DI’s Lucy Britner embarks on a voyage of discovery

on 14 February, 2011

I’m not very good at geography. When I finished the WSET Advanced course in Wines & Spirits I vowed I wasn’t going to do the Diploma. The G word is such a large part of the course and you have to remember where a particular region is, what grows there, what the climate’s like and what the soil type is.......

Somehow, in the year between taking the advanced course and now, I have managed to forget the angst, the maps scribbled on notepaper and stuck to the wall, the waking up next to a dribble-stained textbook…

That is until I was climbing the stairs to day one of the diploma. I. AM. MAD.

Luckily, day one of the two-year part-time course was all about my favourite bit – tasting. We had three white wines and were told they were all the same grape, one was a high-volume brand, one was cool-climate and they may or may not be the same wine.

So we went to work and, with a combination of luck and judgement, I got them all right. We did the same with five reds in the afternoon and I felt quite happy about the general progress of the day. Then came the bombshell that the minimum required extra reading for the course is more than 600 hours. That’s 25 whole days. Sh*t.

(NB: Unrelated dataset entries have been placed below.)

/-- It takes the oldest message of the queue that it wants. -/
theorem State.postComes_queue (hqueue : (s.mail (s.mailOf r.nid r.die r.clus r.warp)).queue = before ++ m :: after) (hwants : wants r m = true)
    (hbefore : ∀ y, y ∈ before → wants r y = false) (hwaiting : (s.mail (s.mailOf r.nid r.die r.clus r.warp)).waiting = []) :
    let k := s.mailOf r.nid r.die r.clus r.warp
    s.postComes r = Rules.received (s.putMail k { s.mail k with queue := before ++ after }) r m := by
  intro k
  have hmail : (Rules.received (s.putMail k { s.mail k with queue := before ++ after }) r m).mail k = { s.mail k with queue := before ++ after } := by
    rw [State.mail, (State.onlyArrivals_received ..).mails]
    exact (State.mail_putMail ..).trans (if_pos rfl)
  unfold State.postComes
  simp only [hcancel, State.gone_of_findWid hlive, Bool.false_eq_true, if_false, hqueue, find?_first hwants hbefore, eraseIdx_first hwants hbefore,
    State.deliver_eq]
  exact State.mailAdmits_idle (by rw [hmail]; exact hwaiting)

/-- With none there it takes the oldest that waits for room, whose sender is told. -/
theorem State.postComes_waiting (hqueue : ∀ y, y ∈ (s.mail (s.mailOf r.nid r.die r.clus r.warp)).queue → wants r y = false)
    (hwaiting : (s.mail (s.mailOf r.nid r.die r.clus r.warp)).waiting = before ++ m :: after) (hwants : wants r m = true)
    (hbefore : ∀ y, y ∈ before → wants r y = false) (hsender : m.sender = some f) :
    let k := s.mailOf r.nid r.die r.clus r.warp
    s.postComes r = (Rules.received (s.putMail k { s.mail k with waiting := before ++ after }) r m).arriveFut (Rules.senderCore s m) f 0 := by
  unfold State.postComes
  simp only [hcancel, State.gone_of_findWid hlive, Bool.false_eq_true, if_false, find?_messages_none hqueue, hwaiting, find?_first hwants hbefore,
    eraseIdx_first hwants hbefore, State.deliver_eq]
  exact State.dispose_received hsender _ 0

end

theorem State.probeComes_none (hnone : ∀ m, m ∈ (s.mail (s.mailOf r.nid r.die r.clus r.warp)).queue → wants r m = false) :
    s.probeComes r = s.arriveFut r.core r.fut 2 := by
  unfold State.probeComes
  rw [find?_messages_none hnone]

theorem State.probeComes_found {before after : List MsgRec} (hqueue : (s.mail (s.mailOf r.nid r.die r.clus r.warp)).queue = before ++ m :: after)
    (hwants : wants r m = true) (hbefore : ∀ y, y ∈ before → wants r y = false) :
    s.probeComes r = s.arriveFut r.core r.fut (recvStatus m m.payload.length false) := by
  unfold State.probeComes
  rw [hqueue, find?_first hwants hbefore]

/-! ### Warps set one after the other, each in its place -/

section
variable {g : Warp → Warp} {a : WarpAt} {w : Warp} {l : List (WarpAt × Warp)}

theorem State.foldl_putWarp_eq (g : Warp → Warp) (l : List (WarpAt × Warp)) (s : State) :
    ∃ ws, l.foldl (fun s x => s.putWarp x.1 (g x.2)) s = { s with warps := ws } := by
  induction l generalizing s with
  | nil => exact ⟨_, rfl⟩
  | cons x l ih =>
    obtain ⟨ws, h⟩ := ih (s.putWarp x.1 (g x.2))
    exact ⟨ws, h⟩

A week before D Day, I was lucky enough to attend the WSET graduation ceremony at London’s Guildhall. A bit of a window into what’s possible, I thought.

Hugh Johnson presented a “record number” of diploma students with their certificates and new honorary president Jancis Robinson was welcomed to the fore for the next two years.

The course leader chirpily said that if we passed all of our units, Jancis would be presenting us with our diplomas in 2013.

Frankly, that seems so far away that I have an image of arriving in flying cars and being greeted by a hologram of WSET chief executive Ian Harris so he can be at all 400 education centres across the world at the same time. Time will tell.